A solid rebound from Fridays OPEX has put SPY at new highs.
With the market at these lofty levels its actually become harder to find pockets of opportunity to exploit although the VIX is till in the low 14s....meaning a further drop down to "normalized" 12 levels should produce a potential gain to SPY of approx. 15%...not impossible....the market is always full of surprises....but its unclear what would push the markets through the current overhead resistance levels.
The best odds now favor the DOW over either the Qs or SPY and if we do see a new bull trend one of the most likely big gainers may well be in the financial sector...XLF...which has so far failed to show much mojo and is due for a bump.
One of the sectors that has done very well recently is energy and here's a look at how my sister has played the sectors using M3.
First, we start with a simple one component run of M3 using SPY as a benchmark to establish a baseline.
We just save this file under a separate file name so it can be referred to relative to other others that do not include SPY in the mix.

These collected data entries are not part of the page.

-- ==== Sys2Proof/Laws/StableWort.lean ====
section
/-! SUPPORT. The operations of `Machine/Wort.lean` that leave the queue, the byte memories, the bright set and the fuses alone. -/
set_option Elab.async false
namespace Sys2Proof.Machine

@[simp] theorem State.wortEcc_stable (s : State) (line ecc : Nat) :
    (State.wortEcc s line ecc).stable = s.stable := by
  unfold State.wortEcc
  dsimp only
  (repeat' split) <;> simp only [State.count_stable, State.report_stable,
      State.setWort_stable]

theorem execPush_stable (t line : Nat) (words : List Nat) (s : State) :
    ∃ u, execPush t line words s = .next u ∧ u.stable = s.stable := by
  unfold execPush
  (try dsimp only)
  refine ⟨_, rfl, ?_⟩
  simp

theorem execPop_stable (t line ecc : Nat) (s : State) :
    ∃ u, execPop t line ecc s = .next u ∧ u.stable = s.stable := by
  unfold execPop
  dsimp only
  (repeat' split) <;> refine ⟨_, rfl, ?_⟩ <;> simp only [State.land_stable,
      State.send_stable, State.setWort_stable, State.wortEcc_stable]

@[simp] theorem wortFlushSet_stable (line : Nat) (s : State) :
    (wortFlushSet line s).1.stable = s.stable := by
  unfold wortFlushSet
  dsimp only
  (repeat' split) <;> simp only [State.put_stable, State.setWort_stable]

@[simp] theorem wortFlushClear_stable (line : Nat) (s : State) :
    (wortFlushClear line s).1.stable = s.stable := by
  unfold wortFlushClear
  dsimp only
  (repeat' split) <;> simp only [State.count_stable, State.put_stable, State.setWort_stable]

@[simp] theorem wortFlush_stable (line v : Nat) (s : State) :
    (wortFlush line v s).1.stable = s.stable := by
  unfold wortFlush
  split <;> simp only [wortFlushClear_stable, wortFlushSet_stable]

theorem execWrtFlushSet_stable (t : Nat) (who : Path) (line : Nat) (s : State) :
    ∃ u, execWrtFlushSet t who line s = .next u ∧ u.stable = s.stable := by
  exact objectCommand_stable _ _ _ _ _ _ _ (fun _ => by simp)

theorem execWrtFlushClear_stable (t : Nat) (who : Path) (line : Nat) (s : State) :
    ∃ u, execWrtFlushClear t who line s = .next u ∧ u.stable = s.stable := by
  exact objectCommand_stable _ _ _ _ _ _ _ (fun _ => by simp)

end Sys2Proof.Machine
end

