-- ==== Sys2Proof/Laws/StableDecodeStreams.lean ====
section
/-! SUPPORT. The operations of `Machine/DecodeStreams.lean` that leave the queue, the byte memories, the bright set and the fuses alone. -/
set_option Elab.async false
namespace Sys2Proof.Machine

@[simp] theorem State.setDec_stable (s : State) (d : Nat) (x : DecStream) :
    (State.setDec s d x).stable = s.stable := by
  unfold State.setDec
  simp only [State.stable_mk, State.stable_eta]

@[simp] theorem State.decReset_stable (s : State) (d st : Nat) :
    (State.decReset s d st).stable = s.stable := by
  unfold State.decReset
  refine (State.setDec_stable _ _ _).trans (foldl_stable _ _ _ ?_)
  intro y0 y1; (repeat' split) <;> simp

@[simp] theorem State.decSelect_stable (s : State) (d f n : Nat) :
    (State.decSelect s d f n).stable = s.stable := by
  unfold State.decSelect
  dsimp only
  (repeat' split) <;> simp only [State.brewRec_stable, State.count_stable,
      State.report_stable, State.setDec_stable]

@[simp] theorem State.decFault_stable (s : State) (d cls : Nat) (poc : Int) :
    (State.decFault s d cls poc).stable = s.stable := by
  unfold State.decFault
  simp only [State.report_stable]

@[simp] theorem State.startAu_stable (s : State) (d ts own : Nat) (nals : List Bytes) (info : Config.AuInfo) :
    (State.startAu s d ts own nals info).stable = s.stable := by
  unfold State.startAu
  dsimp only
  (repeat' split) <;> simp only [State.count_stable, State.decFault_stable, State.setDec_stable]

@[simp] theorem State.auEnd_stable (s : State) (d : Nat) :
    (State.auEnd s d).stable = s.stable := by
  unfold State.auEnd
  extract_lets x nals ts x1 s1 c hevc unit sets size held s2 info s3
  have h1 : s1.stable = s.stable := State.setDec_stable _ _ _
  have h2 : s2.stable = s.stable := (State.setDec_stable _ _ _).trans h1
  have h3 : s3.stable = s.stable := by
    refine Eq.trans (foldl_stable _ _ _ ?_) h2
    intro y0 y1; (repeat' split) <;> simp
  (repeat' split)
  · exact h1
  · exact (State.decFault_stable _ _ _ _).trans h2
  · exact (State.count_stable _ _ _ _).trans h2
  · exact (State.decFault_stable _ _ _ _).trans ((State.setDec_stable _ _ _).trans h3)
  · exact h2
  · exact (State.startAu_stable _ _ _ _ _ _).trans h2

@[simp] theorem State.dropFragment_stable (s : State) (d : Nat) (seen more : Bool) :
    (State.dropFragment s d seen more).stable = s.stable := by
  unfold State.dropFragment
  dsimp only
  (repeat' split) <;> simp only [State.count_stable, State.setDec_stable]

@[simp] theorem State.addNals_stable (s : State) (d : Nat) (nals : List Bytes) :
    (State.addNals s d nals).stable = s.stable := by
  unfold State.addNals
  simp only [State.setDec_stable]

@[simp] theorem State.depacketise_stable (s : State) (d : Nat) (b : Bytes) :
    (State.depacketise s d b).stable = s.stable := by
  unfold State.depacketise
  dsimp only
  (repeat' split) <;> simp only [State.addNals_stable, State.count_stable,
      State.dropFragment_stable, State.setDec_stable]

@[simp] theorem State.releaseDec_stable (s : State) (d : Nat) (p : DecWait) :
    (State.releaseDec s d p).stable = s.stable := by
  unfold State.releaseDec
  dsimp only
  (repeat' split) <;> simp only [State.auEnd_stable, State.depacketise_stable,
      State.dropFragment_stable, State.setDec_stable]

@[simp] theorem State.releaseRun_stable (d : Nat) (x0 : Nat) (s : State) :
    (State.releaseRun d x0 s).stable = s.stable := by
  induction x0 generalizing s with
  | zero => rfl
  | succ n ih =>
    unfold State.releaseRun
    (try dsimp only)
    (repeat' split) <;> first | rfl | simp [ih]

theorem execDecodePacketRx_stable (t stream : Nat) (pathB : Bool) (seq pt ts : Nat) (marker : Bool) (payload : Bytes) (s :
    State) :
    ∃ u, execDecodePacketRx t stream pathB seq pt ts marker payload s = .next u ∧ u.stable = s.stable := by
  unfold execDecodePacketRx
  dsimp only
  (repeat' split) <;> refine ⟨_, rfl, ?_⟩ <;> simp only [State.count_stable,
      State.land_stable, State.releaseRun_stable, State.setDec_stable]

theorem execReorderTimeout_stable (t stream : Nat) (s : State) :
    ∃ u, execReorderTimeout t stream s = .next u ∧ u.stable = s.stable := by
  unfold execReorderTimeout
  dsimp only
  (repeat' split) <;> refine ⟨_, rfl, ?_⟩ <;> simp only [State.count_stable, State.dropFragment_stable, State.land_stable, State.releaseRun_stable, State.setDec_stable]

@[simp] theorem State.modItem_stable (s : State) (d pic item : Nat) (f : DecItem → DecItem) :
    (State.modItem s d pic item f).stable = s.stable := by
  unfold State.modItem
  simp only [State.setDec_stable]

@[simp] theorem State.readItem_stable (s : State) (u d pic item : Nat) : (State.readItem s u d pic item).stable = s.stable := by
  unfold State.readItem
  split <;> simp only [State.setTun_stable]

@[simp] theorem State.refUnreadable_stable (s : State) (k : Task) (c block : Nat) :
    (State.refUnreadable s k c block).stable = s.stable := by
  unfold State.refUnreadable
  simp only [State.report_stable, State.modItem_stable]

theorem execDecodeItemAssign_stable (t : Nat) (s : State) :
    ∃ u, execDecodeItemAssign t s = .next u ∧ u.stable = s.stable := by
  unfold execDecodeItemAssign
  dsimp only
  (repeat' split) <;> refine ⟨_, rfl, ?_⟩ <;> simp only [State.stable_mk, State.stable_eta, State.land_stable,
      State.modItem_stable, State.readItem_stable, State.startTask_stable]

@[simp] theorem State.commitItem_stable (s : State) (u : Nat) (k : Task) :
    (State.commitItem s u k).stable = s.stable := by
  unfold State.commitItem
  dsimp only
  (repeat' split) <;> simp only [State.abortsDone_stable, State.count_stable,
      State.endDiscard_stable, State.modItem_stable, State.setTun_stable, State.tunFree_stable, State.unstage_stable]

theorem execCompletionItem_stable (t stream : Nat) (s : State) :
    ∃ u, execCompletionItem t stream s = .next u ∧ u.stable = s.stable := by
  unfold execCompletionItem
  dsimp only
  split
  · exact ⟨_, rfl, State.land_stable t s⟩
  · refine ⟨_, rfl, ?_⟩
    (repeat' split) <;>
      simp only [State.put_stable, State.count_stable, State.decFault_stable, State.setDec_stable, State.land_stable]

end Sys2Proof.Machine
end

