/-! An object in force gets a number. -/

@[simp] theorem State.put_now (s : State) (o : Obj) (row : Nat) (v : Int) : (s.put o row v).now = s.now := rfl
@[simp] theorem State.put_out (s : State) (o : Obj) (row : Nat) (v : Int) : (s.put o row v).out = s.out := rfl
@[simp] theorem State.put_draws (s : State) (o : Obj) (row : Nat) (v : Int) : (s.put o row v).draws = s.draws := rfl
@[simp] theorem State.put_live (s : State) (o : Obj) (row : Nat) (v : Int) : (s.put o row v).live = Store.write s.live o row (.num v) := rfl
@[simp] theorem State.put_staged (s : State) (o : Obj) (row : Nat) (v : Int) : (s.put o row v).staged = s.staged := rfl
@[simp] theorem State.put_workMem (s : State) (o : Obj) (row : Nat) (v : Int) : (s.put o row v).workMem = s.workMem := rfl
@[simp] theorem State.put_storeMem (s : State) (o : Obj) (row : Nat) (v : Int) : (s.put o row v).storeMem = s.storeMem := rfl
@[simp] theorem State.put_sramMem (s : State) (o : Obj) (row : Nat) (v : Int) : (s.put o row v).sramMem = s.sramMem := rfl
@[simp] theorem State.put_steepMem (s : State) (o : Obj) (row : Nat) (v : Int) : (s.put o row v).steepMem = s.steepMem := rfl
@[simp] theorem State.put_sets (s : State) (o : Obj) (row : Nat) (v : Int) : (s.put o row v).sets = s.sets := rfl
@[simp] theorem State.put_strel (s : State) (o : Obj) (row : Nat) (v : Int) : (s.put o row v).strel = s.strel := rfl
@[simp] theorem State.put_can (s : State) (o : Obj) (row : Nat) (v : Int) : (s.put o row v).can = s.can := rfl
@[simp] theorem State.put_tbs (s : State) (o : Obj) (row : Nat) (v : Int) : (s.put o row v).tbs = s.tbs := rfl
@[simp] theorem State.put_cmp (s : State) (o : Obj) (row : Nat) (v : Int) : (s.put o row v).cmp = s.cmp := rfl
@[simp] theorem State.put_coding (s : State) (o : Obj) (row : Nat) (v : Int) : (s.put o row v).coding = s.coding := rfl
@[simp] theorem State.put_tuns (s : State) (o : Obj) (row : Nat) (v : Int) : (s.put o row v).tuns = s.tuns := rfl
@[simp] theorem State.put_dsp (s : State) (o : Obj) (row : Nat) (v : Int) : (s.put o row v).dsp = s.dsp := rfl
@[simp] theorem State.put_rake (s : State) (o : Obj) (row : Nat) (v : Int) : (s.put o row v).rake = s.rake := rfl
@[simp] theorem State.put_asm (s : State) (o : Obj) (row : Nat) (v : Int) : (s.put o row v).asm = s.asm := rfl
@[simp] theorem State.put_sparge (s : State) (o : Obj) (row : Nat) (v : Int) : (s.put o row v).sparge = s.sparge := rfl
@[simp] theorem State.put_keg (s : State) (o : Obj) (row : Nat) (v : Int) : (s.put o row v).keg = s.keg := rfl
@[simp] theorem State.put_wort (s : State) (o : Obj) (row : Nat) (v : Int) : (s.put o row v).wort = s.wort := rfl
@[simp] theorem State.put_cellar (s : State) (o : Obj) (row : Nat) (v : Int) : (s.put o row v).cellar = s.cellar := rfl
@[simp] theorem State.put_icu (s : State) (o : Obj) (row : Nat) (v : Int) : (s.put o row v).icu = s.icu := rfl
@[simp] theorem State.put_brew (s : State) (o : Obj) (row : Nat) (v : Int) : (s.put o row v).brew = s.brew := rfl
@[simp] theorem State.put_links (s : State) (o : Obj) (row : Nat) (v : Int) : (s.put o row v).links = s.links := rfl
@[simp] theorem State.put_tap (s : State) (o : Obj) (row : Nat) (v : Int) : (s.put o row v).tap = s.tap := rfl
@[simp] theorem State.put_twn (s : State) (o : Obj) (row : Nat) (v : Int) : (s.put o row v).twn = s.twn := rfl
@[simp] theorem State.put_dec (s : State) (o : Obj) (row : Nat) (v : Int) : (s.put o row v).dec = s.dec := rfl
@[simp] theorem State.put_mem (s : State) (o : Obj) (row : Nat) (v : Int) : (s.put o row v).mem = s.mem := rfl
@[simp] theorem State.put_trust (s : State) (o : Obj) (row : Nat) (v : Int) : (s.put o row v).trust = s.trust := rfl
@[simp] theorem State.put_cask (s : State) (o : Obj) (row : Nat) (v : Int) : (s.put o row v).cask = s.cask := rfl
@[simp] theorem State.put_pwr (s : State) (o : Obj) (row : Nat) (v : Int) : (s.put o row v).pwr = s.pwr := rfl
@[simp] theorem State.put_pending (s : State) (o : Obj) (row : Nat) (v : Int) : (s.put o row v).pending = s.pending := rfl

/-! A counter advances. -/

@[simp] theorem State.count_now (s : State) (o : Obj) (row n : Nat) : (s.count o row n).now = s.now := rfl
@[simp] theorem State.count_out (s : State) (o : Obj) (row n : Nat) : (s.count o row n).out = s.out := rfl
@[simp] theorem State.count_draws (s : State) (o : Obj) (row n : Nat) : (s.count o row n).draws = s.draws := rfl
@[simp] theorem State.count_live (s : State) (o : Obj) (row n : Nat) : (s.count o row n).live = Store.write s.live o row (.num (satAdd (8 * o.ty.width) (s.val o row) n : Nat)) := rfl
@[simp] theorem State.count_staged (s : State) (o : Obj) (row n : Nat) : (s.count o row n).staged = s.staged := rfl
@[simp] theorem State.count_workMem (s : State) (o : Obj) (row n : Nat) : (s.count o row n).workMem = s.workMem := rfl
@[simp] theorem State.count_storeMem (s : State) (o : Obj) (row n : Nat) : (s.count o row n).storeMem = s.storeMem := rfl
@[simp] theorem State.count_sramMem (s : State) (o : Obj) (row n : Nat) : (s.count o row n).sramMem = s.sramMem := rfl
@[simp] theorem State.count_steepMem (s : State) (o : Obj) (row n : Nat) : (s.count o row n).steepMem = s.steepMem := rfl
@[simp] theorem State.count_sets (s : State) (o : Obj) (row n : Nat) : (s.count o row n).sets = s.sets := rfl
@[simp] theorem State.count_strel (s : State) (o : Obj) (row n : Nat) : (s.count o row n).strel = s.strel := rfl
@[simp] theorem State.count_can (s : State) (o : Obj) (row n : Nat) : (s.count o row n).can = s.can := rfl
@[simp] theorem State.count_tbs (s : State) (o : Obj) (row n : Nat) : (s.count o row n).tbs = s.tbs := rfl
@[simp] theorem State.count_cmp (s : State) (o : Obj) (row n : Nat) : (s.count o row n).cmp = s.cmp := rfl
@[simp] theorem State.count_coding (s : State) (o : Obj) (row n : Nat) : (s.count o row n).coding = s.coding := rfl
@[simp] theorem State.count_tuns (s : State) (o : Obj) (row n : Nat) : (s.count o row n).tuns = s.tuns := rfl
@[simp] theorem State.count_dsp (s : State) (o : Obj) (row n : Nat) : (s.count o row n).dsp = s.dsp := rfl
@[simp] theorem State.count_rake (s : State) (o : Obj) (row n : Nat) : (s.count o row n).rake = s.rake := rfl
@[simp] theorem State.count_asm (s : State) (o : Obj) (row n : Nat) : (s.count o row n).asm = s.asm := rfl
@[simp] theorem State.count_sparge (s : State) (o : Obj) (row n : Nat) : (s.count o row n).sparge = s.sparge := rfl
@[simp] theorem State.count_keg (s : State) (o : Obj) (row n : Nat) : (s.count o row n).keg = s.keg := rfl
@[simp] theorem State.count_wort (s : State) (o : Obj) (row n : Nat) : (s.count o row n).wort = s.wort := rfl
@[simp] theorem State.count_cellar (s : State) (o : Obj) (row n : Nat) : (s.count o row n).cellar = s.cellar := rfl
@[simp] theorem State.count_icu (s : State) (o : Obj) (row n : Nat) : (s.count o row n).icu = s.icu := rfl
@[simp] theorem State.count_brew (s : State) (o : Obj) (row n : Nat) : (s.count o row n).brew = s.brew := rfl
@[simp] theorem State.count_links (s : State) (o : Obj) (row n : Nat) : (s.count o row n).links = s.links := rfl
@[simp] theorem State.count_tap (s : State) (o : Obj) (row n : Nat) : (s.count o row n).tap = s.tap := rfl
@[simp] theorem State.count_twn (s : State) (o : Obj) (row n : Nat) : (s.count o row n).twn = s.twn := rfl
@[simp] theorem State.count_dec (s : State) (o : Obj) (row n : Nat) : (s.count o row n).dec = s.dec := rfl
@[simp] theorem State.count_mem (s : State) (o : Obj) (row n : Nat) : (s.count o row n).mem = s.mem := rfl
@[simp] theorem State.count_trust (s : State) (o : Obj) (row n : Nat) : (s.count o row n).trust = s.trust := rfl
@[simp] theorem State.count_cask (s : State) (o : Obj) (row n : Nat) : (s.count o row n).cask = s.cask := rfl
@[simp] theorem State.count_pwr (s : State) (o : Obj) (row n : Nat) : (s.count o row n).pwr = s.pwr := rfl
@[simp] theorem State.count_pending (s : State) (o : Obj) (row n : Nat) : (s.count o row n).pending = s.pending := rfl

Then we input the energy sector proxies using XLE, USO and UNG. Our expectation is that the horrible weather the country has endured for the past few months will have goosed demand (and prices) relative to gains in SPY.
In this case we've used a top one sort without the AUTO STOP turned on. There's a reason for this approach as we will see below. Energy as a sector has clearly outperformed SPY on the 6 month basis but where it really gets interesting is on the more short term metrics:
Another way to play our expectations for energy strength is simply to go all in with a top 3 sort and just use the SHORT TERM ALERT chart and the equity chart's P6 to serve as a money management stop.
This is the approach my sister has used since the first of the year and the results have been a surprisingly liner equity curve.